* [About this exercise]: Among the lines of the entries below, count those containing the word "staged" and answer with the number only.

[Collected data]
-- ==== Sys2Proof/Word.lean ====
section
/-! DEFINITION. The plain data types of the core: bytes, words, blocks and the cipher's 4x4 state
(spec/00_scope.md R3, spec/10_state.md R22). Helpers over them stand in Machine/Bytes.lean. -/

namespace Sys2Proof

/-- A byte, "the universal unit of all arithmetic" (R3). -/
abbrev Byte := BitVec 8

/-- A 32-bit word: host registers, key words, schedule words (R3). -/
abbrev Word := BitVec 32

/-- A block: exactly 16 bytes, byte 0 first (R3). -/
abbrev Block := Vector Byte 16

/-- The cipher's state `S[r][c]`: four rows of four bytes (R22). -/
abbrev Matrix4 := Vector (Vector Byte 4) 4

end Sys2Proof
end

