-- ==== Sys2Proof/Machine/State.lean ====
section
/-! DEFINITION. The state of one core with the host that drives it, as plain data (spec/10_state.md), and the state
after reset (R29). INVENTORY.md lists every piece with its rule and its reset value. -/

namespace Sys2Proof.Machine

/-- A byte memory: pairs of index and byte, in the canonical form `Memory.wf` of Machine/Memory.lean
(indices strictly rising, no entry equal to what an unlisted index reads as). -/
abbrev Memory := List Host.Cell

/-- Why a step stops with a fault. -/
inductive Fault where
  /-- A host access outside the 0x30000 byte offsets of REG (R40), raised by `access`. Safe: the core is not
  reached by such an access and the spec gives it no effect. -/
  | outsideReg (offset : Nat)
deriving DecidableEq, Repr

/-- Why a step is refused. -/
inductive Refusal where
  /-- An instruction without a meaning. No arm of `exec` raises it: every row of the table has its meaning. Safe. -/
  | notModelled (mnemonic : String)
  /-- A host access of another width than 32 bits (R46: "has no defined effect; a model refuses it"), raised by
  `access`. Safe. -/
  | accessWidth (bytes : Nat)
  /-- A 32-bit host access at an offset that is no multiple of 4 (R46), raised by `access`. Safe. -/
  | misaligned (offset : Nat)
deriving DecidableEq, Repr

/-- The four error classes (60_exceptions.md R220). -/
inductive ErrClass where
  | format | length | padding | illegal
deriving DecidableEq, Repr

/-- What `Execute` and the command functions answer (30_encoding.md R66): an output, or an error and no output. -/
inductive Result where
  | ok (out : List Byte)
  | error (c : ErrClass)
deriving DecidableEq, Repr

/-- The values of the sequencer's PHASE (R25). -/
inductive Phase where
  | idle | check | expand | subkeys | blocks | strip
deriving DecidableEq, Repr

/-- One access of the host to REG: an offset, a width in bytes (the spec defines width 4 only, R46) and, for a
write, the value. -/
inductive Access where
  | read (offset width : Nat)
  | write (offset width : Nat) (value : Word)
deriving DecidableEq, Repr

/-- Who acts next, and how. The list `State.turns` is the schedule of the two agents of R50 and the reset input of
R260, as plain data (log entry 2): any interleaving the spec allows is some value of the list. -/
inductive Turn where
  /-- The host's next access takes effect. -/
  | host (a : Access)
  /-- The reset input is asserted (R260). -/
  | reset
  /-- The core takes its completion step (R52), if it is busy. -/
  | core
  /-- The core's sequencer moves one step inside the command (R25), if it is busy: nothing the host can see. -/
  | advance
deriving DecidableEq, Repr

/-- One core and its host. -/
structure State where
  /-- The parameters of this core; CAP reads `cfg.bufCap` (R16). No step changes them. -/
  cfg : Config
  /-- CMD (R11). -/
  cmd : Word
  /-- STATUS (R12); its fields are in Machine/Flags.lean. -/
  status : Word
  /-- KEY_LEN (R13). -/
  keyLen : Word
  /-- DIN_LEN (R14). -/
  dinLen : Word
  /-- DOUT_LEN (R15). -/
  doutLen : Word
  /-- KEY0 to KEY7 (R17). -/
  key : Vector Word 8
  /-- IV0 to IV3 (R18). -/
  iv : Vector Word 4
  /-- The buffer DIN (R19), by byte index. -/
  din : Memory
  /-- The buffer DOUT (R20), by byte index. -/
  dout : Memory
  /-- PHASE (R25). -/
  phase : Phase
  /-- W, S, CHAIN, LREG, K1, K2, KI, BLK, RND (R21 to R25). -/
  work : Working
  /-- The model's own: the output bytes the sequencer has produced so far for the command in progress (log entry 3). -/
  staged : List Byte
  /-- The model's own: the result the sequencer has reached and the completion has not yet shown (log entry 3). -/
  settled : Option Result
  /-- The model's own: index of the next free value `Config.leftover` (log entry 1). -/
  freeIndex : Nat
  /-- The model's own: the schedule still to come, first turn first (log entry 2). -/
  turns : List Turn
  /-- The host's own: the values its reads returned, last read first (R75). -/
  replies : List Word
deriving DecidableEq, Repr

/-- The working registers after reset. The spec leaves them unspecified (R29); zero is a DESIGN CHOICE
(log entry 4); only the counters' clause of TheInvariantHoldsAfterReset rests on it. -/
def resetWorking : Working :=
  { w := Vector.replicate 60 0, s := Vector.replicate 4 (Vector.replicate 4 0), chain := Vector.replicate 16 0,
    lreg := Vector.replicate 16 0, k1 := Vector.replicate 16 0, k2 := Vector.replicate 16 0, ki := 0, blk := 0, rnd := 0 }

/-- The core right after reset (R29), with the parameters R4 suggests and a host that has issued nothing. -/
def State.reset : State :=
  { cfg := Config.standard, cmd := 0, status := 0, keyLen := 0, dinLen := 0, doutLen := 0,
    key := Vector.replicate 8 0, iv := Vector.replicate 4 0, din := [], dout := [], phase := .idle,
    work := resetWorking, staged := [], settled := none, freeIndex := 0, turns := [], replies := [] }

end Sys2Proof.Machine
end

* [Final answer]: 2